> **Data for review**
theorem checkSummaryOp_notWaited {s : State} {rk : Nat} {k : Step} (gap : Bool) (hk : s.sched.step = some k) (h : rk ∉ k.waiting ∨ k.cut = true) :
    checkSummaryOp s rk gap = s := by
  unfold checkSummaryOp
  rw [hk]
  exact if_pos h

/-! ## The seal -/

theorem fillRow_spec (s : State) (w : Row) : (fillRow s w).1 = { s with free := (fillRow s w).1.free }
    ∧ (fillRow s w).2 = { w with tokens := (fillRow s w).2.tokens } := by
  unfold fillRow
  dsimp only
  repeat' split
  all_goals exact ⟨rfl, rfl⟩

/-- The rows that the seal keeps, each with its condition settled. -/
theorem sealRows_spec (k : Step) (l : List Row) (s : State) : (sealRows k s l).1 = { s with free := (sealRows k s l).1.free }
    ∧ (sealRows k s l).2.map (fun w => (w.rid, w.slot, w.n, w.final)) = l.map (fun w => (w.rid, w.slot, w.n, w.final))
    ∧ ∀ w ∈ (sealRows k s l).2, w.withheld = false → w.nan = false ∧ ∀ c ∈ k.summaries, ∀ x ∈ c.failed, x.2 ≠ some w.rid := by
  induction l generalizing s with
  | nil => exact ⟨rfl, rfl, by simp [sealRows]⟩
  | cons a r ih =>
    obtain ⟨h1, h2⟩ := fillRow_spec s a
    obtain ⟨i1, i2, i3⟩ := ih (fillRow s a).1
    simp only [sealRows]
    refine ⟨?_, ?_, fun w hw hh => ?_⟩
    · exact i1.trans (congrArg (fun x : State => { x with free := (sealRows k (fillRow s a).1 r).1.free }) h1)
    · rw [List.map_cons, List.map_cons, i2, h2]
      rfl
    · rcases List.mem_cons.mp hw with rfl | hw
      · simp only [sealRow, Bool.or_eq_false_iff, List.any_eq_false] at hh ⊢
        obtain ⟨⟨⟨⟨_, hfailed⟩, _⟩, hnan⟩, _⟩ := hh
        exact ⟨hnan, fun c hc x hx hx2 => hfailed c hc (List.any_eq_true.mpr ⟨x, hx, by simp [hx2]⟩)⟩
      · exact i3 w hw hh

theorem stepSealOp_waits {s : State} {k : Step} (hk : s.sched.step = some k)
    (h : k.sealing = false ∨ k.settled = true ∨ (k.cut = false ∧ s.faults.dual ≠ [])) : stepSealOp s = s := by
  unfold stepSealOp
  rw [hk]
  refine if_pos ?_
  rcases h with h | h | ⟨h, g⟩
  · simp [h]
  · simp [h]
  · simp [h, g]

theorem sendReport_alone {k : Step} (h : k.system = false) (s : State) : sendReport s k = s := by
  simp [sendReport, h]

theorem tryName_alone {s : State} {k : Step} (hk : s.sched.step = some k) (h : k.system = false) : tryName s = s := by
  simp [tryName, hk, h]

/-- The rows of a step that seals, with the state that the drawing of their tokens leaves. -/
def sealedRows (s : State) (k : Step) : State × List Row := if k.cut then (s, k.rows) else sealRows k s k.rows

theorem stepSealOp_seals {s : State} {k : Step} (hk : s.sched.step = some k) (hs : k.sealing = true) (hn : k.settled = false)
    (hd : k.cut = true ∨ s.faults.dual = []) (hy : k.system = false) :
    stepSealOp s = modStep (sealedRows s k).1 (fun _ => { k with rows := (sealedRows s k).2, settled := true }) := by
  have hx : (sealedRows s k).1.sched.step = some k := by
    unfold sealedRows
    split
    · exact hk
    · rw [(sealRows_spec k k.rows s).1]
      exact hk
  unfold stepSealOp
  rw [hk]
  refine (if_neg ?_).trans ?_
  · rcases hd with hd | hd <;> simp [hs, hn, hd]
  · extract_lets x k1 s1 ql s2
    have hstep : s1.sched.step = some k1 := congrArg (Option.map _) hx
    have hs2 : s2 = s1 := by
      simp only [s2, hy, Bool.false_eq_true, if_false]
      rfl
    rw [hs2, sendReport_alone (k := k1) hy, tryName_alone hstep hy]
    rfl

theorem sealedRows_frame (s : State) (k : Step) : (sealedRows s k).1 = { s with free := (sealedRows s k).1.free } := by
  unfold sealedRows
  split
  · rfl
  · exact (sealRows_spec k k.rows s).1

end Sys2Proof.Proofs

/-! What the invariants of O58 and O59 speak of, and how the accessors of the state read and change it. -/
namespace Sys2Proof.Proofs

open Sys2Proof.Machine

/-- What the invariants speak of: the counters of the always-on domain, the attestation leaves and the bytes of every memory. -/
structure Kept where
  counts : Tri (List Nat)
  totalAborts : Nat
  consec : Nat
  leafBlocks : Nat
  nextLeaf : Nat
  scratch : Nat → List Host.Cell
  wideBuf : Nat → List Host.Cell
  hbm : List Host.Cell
---
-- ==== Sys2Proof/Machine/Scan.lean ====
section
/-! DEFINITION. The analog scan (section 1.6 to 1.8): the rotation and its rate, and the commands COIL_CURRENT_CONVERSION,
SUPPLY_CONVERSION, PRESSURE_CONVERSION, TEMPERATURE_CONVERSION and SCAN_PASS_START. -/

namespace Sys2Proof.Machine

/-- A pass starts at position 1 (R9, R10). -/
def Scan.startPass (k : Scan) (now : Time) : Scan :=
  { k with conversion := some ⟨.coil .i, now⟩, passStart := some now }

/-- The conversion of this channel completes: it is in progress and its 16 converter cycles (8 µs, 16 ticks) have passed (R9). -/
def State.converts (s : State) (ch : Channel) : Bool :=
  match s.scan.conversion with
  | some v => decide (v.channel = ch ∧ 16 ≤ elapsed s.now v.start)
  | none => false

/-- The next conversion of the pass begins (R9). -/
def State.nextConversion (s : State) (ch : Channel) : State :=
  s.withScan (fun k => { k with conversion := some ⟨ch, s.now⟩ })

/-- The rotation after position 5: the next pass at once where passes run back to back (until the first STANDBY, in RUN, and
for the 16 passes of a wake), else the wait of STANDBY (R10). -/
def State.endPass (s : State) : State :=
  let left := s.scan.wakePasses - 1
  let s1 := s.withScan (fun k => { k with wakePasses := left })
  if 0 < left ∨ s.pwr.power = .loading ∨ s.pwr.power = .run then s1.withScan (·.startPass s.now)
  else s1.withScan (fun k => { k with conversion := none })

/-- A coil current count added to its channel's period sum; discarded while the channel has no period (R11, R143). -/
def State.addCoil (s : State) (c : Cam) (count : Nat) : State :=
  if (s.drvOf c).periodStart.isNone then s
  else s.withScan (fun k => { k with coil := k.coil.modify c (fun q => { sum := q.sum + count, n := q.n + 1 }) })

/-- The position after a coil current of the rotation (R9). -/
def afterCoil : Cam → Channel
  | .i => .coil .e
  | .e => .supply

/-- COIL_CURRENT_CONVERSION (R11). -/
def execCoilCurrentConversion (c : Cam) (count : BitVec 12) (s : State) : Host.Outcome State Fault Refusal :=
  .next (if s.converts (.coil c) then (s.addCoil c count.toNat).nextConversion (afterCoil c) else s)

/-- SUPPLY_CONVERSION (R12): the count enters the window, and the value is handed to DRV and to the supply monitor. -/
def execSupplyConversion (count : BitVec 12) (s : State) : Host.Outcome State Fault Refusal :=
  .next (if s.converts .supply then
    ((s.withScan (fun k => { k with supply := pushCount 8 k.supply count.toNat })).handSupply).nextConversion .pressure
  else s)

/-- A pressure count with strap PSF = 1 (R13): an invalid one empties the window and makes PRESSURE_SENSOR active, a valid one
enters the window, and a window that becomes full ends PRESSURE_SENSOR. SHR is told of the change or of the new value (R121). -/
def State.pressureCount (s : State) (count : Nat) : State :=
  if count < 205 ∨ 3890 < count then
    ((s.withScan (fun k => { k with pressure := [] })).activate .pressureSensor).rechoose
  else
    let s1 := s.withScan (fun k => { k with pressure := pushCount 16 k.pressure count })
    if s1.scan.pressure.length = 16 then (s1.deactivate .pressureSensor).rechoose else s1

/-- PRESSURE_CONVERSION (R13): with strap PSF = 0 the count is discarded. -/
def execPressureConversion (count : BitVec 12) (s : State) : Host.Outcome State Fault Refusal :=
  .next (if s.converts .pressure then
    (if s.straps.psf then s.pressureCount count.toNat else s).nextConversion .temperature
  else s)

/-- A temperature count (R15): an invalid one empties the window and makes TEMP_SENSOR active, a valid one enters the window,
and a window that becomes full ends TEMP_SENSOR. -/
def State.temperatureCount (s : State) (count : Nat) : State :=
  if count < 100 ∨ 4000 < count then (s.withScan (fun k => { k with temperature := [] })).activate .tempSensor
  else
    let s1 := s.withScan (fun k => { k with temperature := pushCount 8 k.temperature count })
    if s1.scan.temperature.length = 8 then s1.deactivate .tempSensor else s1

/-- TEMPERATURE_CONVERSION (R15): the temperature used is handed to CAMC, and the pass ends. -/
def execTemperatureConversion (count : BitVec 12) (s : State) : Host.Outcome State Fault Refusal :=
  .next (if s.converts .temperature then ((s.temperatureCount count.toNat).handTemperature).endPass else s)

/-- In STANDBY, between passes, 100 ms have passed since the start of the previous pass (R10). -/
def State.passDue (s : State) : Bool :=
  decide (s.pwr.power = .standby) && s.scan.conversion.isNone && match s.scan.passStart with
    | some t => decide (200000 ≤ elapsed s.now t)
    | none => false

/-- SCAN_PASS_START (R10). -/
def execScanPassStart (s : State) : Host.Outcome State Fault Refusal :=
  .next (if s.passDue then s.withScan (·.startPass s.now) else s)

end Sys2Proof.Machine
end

> **Aim of the task**
In the data above, start at the line that has "s.converts .pressure then", stop after the line that has "count.toNat).handTemperature).endPass else s)", and print every line in between exactly as it stands.

> **Response to the exercise**
  .next (if s.converts .pressure then
    (if s.straps.psf then s.pressureCount count.toNat else s).nextConversion .temperature
  else s)

/-- A temperature count (R15): an invalid one empties the window and makes TEMP_SENSOR active, a valid one enters the window,
and a window that becomes full ends TEMP_SENSOR. -/
def State.temperatureCount (s : State) (count : Nat) : State :=
  if count < 100 ∨ 4000 < count then (s.withScan (fun k => { k with temperature := [] })).activate .tempSensor
  else
    let s1 := s.withScan (fun k => { k with temperature := pushCount 8 k.temperature count })
    if s1.scan.temperature.length = 8 then s1.deactivate .tempSensor else s1

/-- TEMPERATURE_CONVERSION (R15): the temperature used is handed to CAMC, and the pass ends. -/
def execTemperatureConversion (count : BitVec 12) (s : State) : Host.Outcome State Fault Refusal :=
  .next (if s.converts .temperature then ((s.temperatureCount count.toNat).handTemperature).endPass else s)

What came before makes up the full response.